И все же провозглашение романтиками созидательное™ поэзии для мироздания сформировало взгляд на искусство как мощное действенное начало, творящее мир. Здесь — сильное желание, чтобы жизнь, по возможности, стала более духовной и более достойной человеческого предназначения. Заряд положительной, созидательной, мажорной энергии романтизма — это своего рода эстетическая религия в ее чистом выражении. Романтическая ирония в сочетании с блеском художественного языка способна как бы нейтрализовать, «заклясть» противоречивость человеческого бытия, придав ей форму безобидной игры. Художник бессилен разрешить мировые загадки, зато способен виртуозно обыграть это свое бессилие. Творец может так посмеяться над беспокоящим его явлением, что как художник он одержит победу: пусть сугубо артистическую, к реальным противоречиям бытия отношения не имеющую, однако возвышающую автора и его читателей над самими собою.

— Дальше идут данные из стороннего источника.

-- ==== Sys2Proof/Config.lean ====
section
/-! DEFINITION. What the manual leaves open: constants with no body, so that no proof can see their value
and a claim holds whatever they are. `freeBit`, `freeNat` and `freeW40` are applied to the state's counter of
free values, or to the operands they depend on. -/

namespace Sys2Proof.Config

/-- A free choice between two outcomes the manual allows (R61, and every other either/or it leaves open). -/
opaque freeBit : Nat → Bool

/-- A free natural number, for an open count or index. -/
opaque freeNat : Nat → Nat

/-- A free 40-bit word. -/
opaque freeW40 : Nat → BitVec 40

/-- The nominal default of a factory trim word (words 2 to 15 of R403), which the manual does not give. -/
opaque trimDefault : Nat → BitVec 32

/-- A slice's own correction of a raw code, from its offset and its gain in units of 1 / 32,768 (R304, R311). -/
opaque sliceCorrect : Int → Nat → Int → Int

/-- The configuration digest of R329 over the fields that shape the volley and the loaded containers; its canonical form
is open. -/
opaque configDigest : List (Nat × Nat) → List (Nat × Container) → BitVec 128

/-- The last bits of the cosine of an angle and of the angle of a vector (R258, R269), which the manual leaves open with the method, and
the angle of no direction, of an infinity or of a NaN. -/
opaque cosLast : BitVec 32 → Nat
opaque atan2Last : BitVec 40 → BitVec 40 → Nat
opaque atan2Open : BitVec 40 → BitVec 40 → BitVec 32

/-- The downstream scrambler and the running disparity of a spoke as a volley begins (R90): the manual gives them no start value, nor
how many idle blocks leave in a volley whose length is no multiple of a block. -/
opaque lineScrambler : Nat → Nat → BitVec 58
opaque lineDisparity : Nat → Nat → Bool

/-- The key exchange of a session (R388): X25519 of a private and a public key, HKDF-SHA-256 of salt, input and info, and HMAC-SHA-256 of
bytes under a key. The model leaves these functions uninterpreted. -/
opaque x25519 : BitVec 256 → BitVec 256 → BitVec 256
opaque hkdfSha256 : List (BitVec 8) → List (BitVec 8) → List (BitVec 8) → BitVec 256
opaque hmacSha256 : BitVec 256 → List (BitVec 8) → BitVec 256

/-- The words of the boot ROM, and of the security die's window at each read (R20): the manual gives neither. -/
opaque bootRom : Nat → BitVec 32
opaque secWindow : Nat → Nat → BitVec 32

/-- The draw of the bank permutation of an SRAM row under the bank hash key (R412), as a number whose digits pick the banks. -/
opaque bankDraw : BitVec 40 → Nat → Nat

/-- Channel and bank of a DRAM granule under the interleave key (R414). -/
opaque dramBank : BitVec 40 → Nat → Nat

end Sys2Proof.Config
end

  • [1] По Э. Овальный портрет // Искусство и художник в зарубежной новелле XIX века. Л.:Изд-во ЛГУ, 1985. С. 409.
  • [2] Рильке Р. М. Ворпсвсдс: Огюст Роден: письма: стихи. М.: Искусство, 1971. С. 201—202.
  • [3] Там же. С. 202.
  • [4] Гаспаров М. Л. Записи и выписки. М.: Новое лит. обозрение, 2000. С. 265.
  • [5] Цит. по: Литературные манифесты западноевропейских романтиков. М.: Изд-во МГУ, 1980. С. 177.
  • [6] Там же. С. 213.
  • [7] Кокто Ж. Петух и Арлекин. С. 578.
  • [8] Кант И. Критика способности суждения. С. 175.
  • [9] Шеллинг Ф. Философия искусства. М.: Мысль, 1966. С. 84.
  • [10] Волков С. М. Диалоги с Иосифом Бродским. М.: Независимая газета, 1998. С. 176.
  • [11] Цит. по: Карельский А. В. Немецкий Орфей: беседы по истории западных литератур //Иностранная литература. 2006. № 6. С. 197.
  • [12] Тургенев И. С. Собр. соч.: в 12 т. М., 1974. Т. 6. С. 162.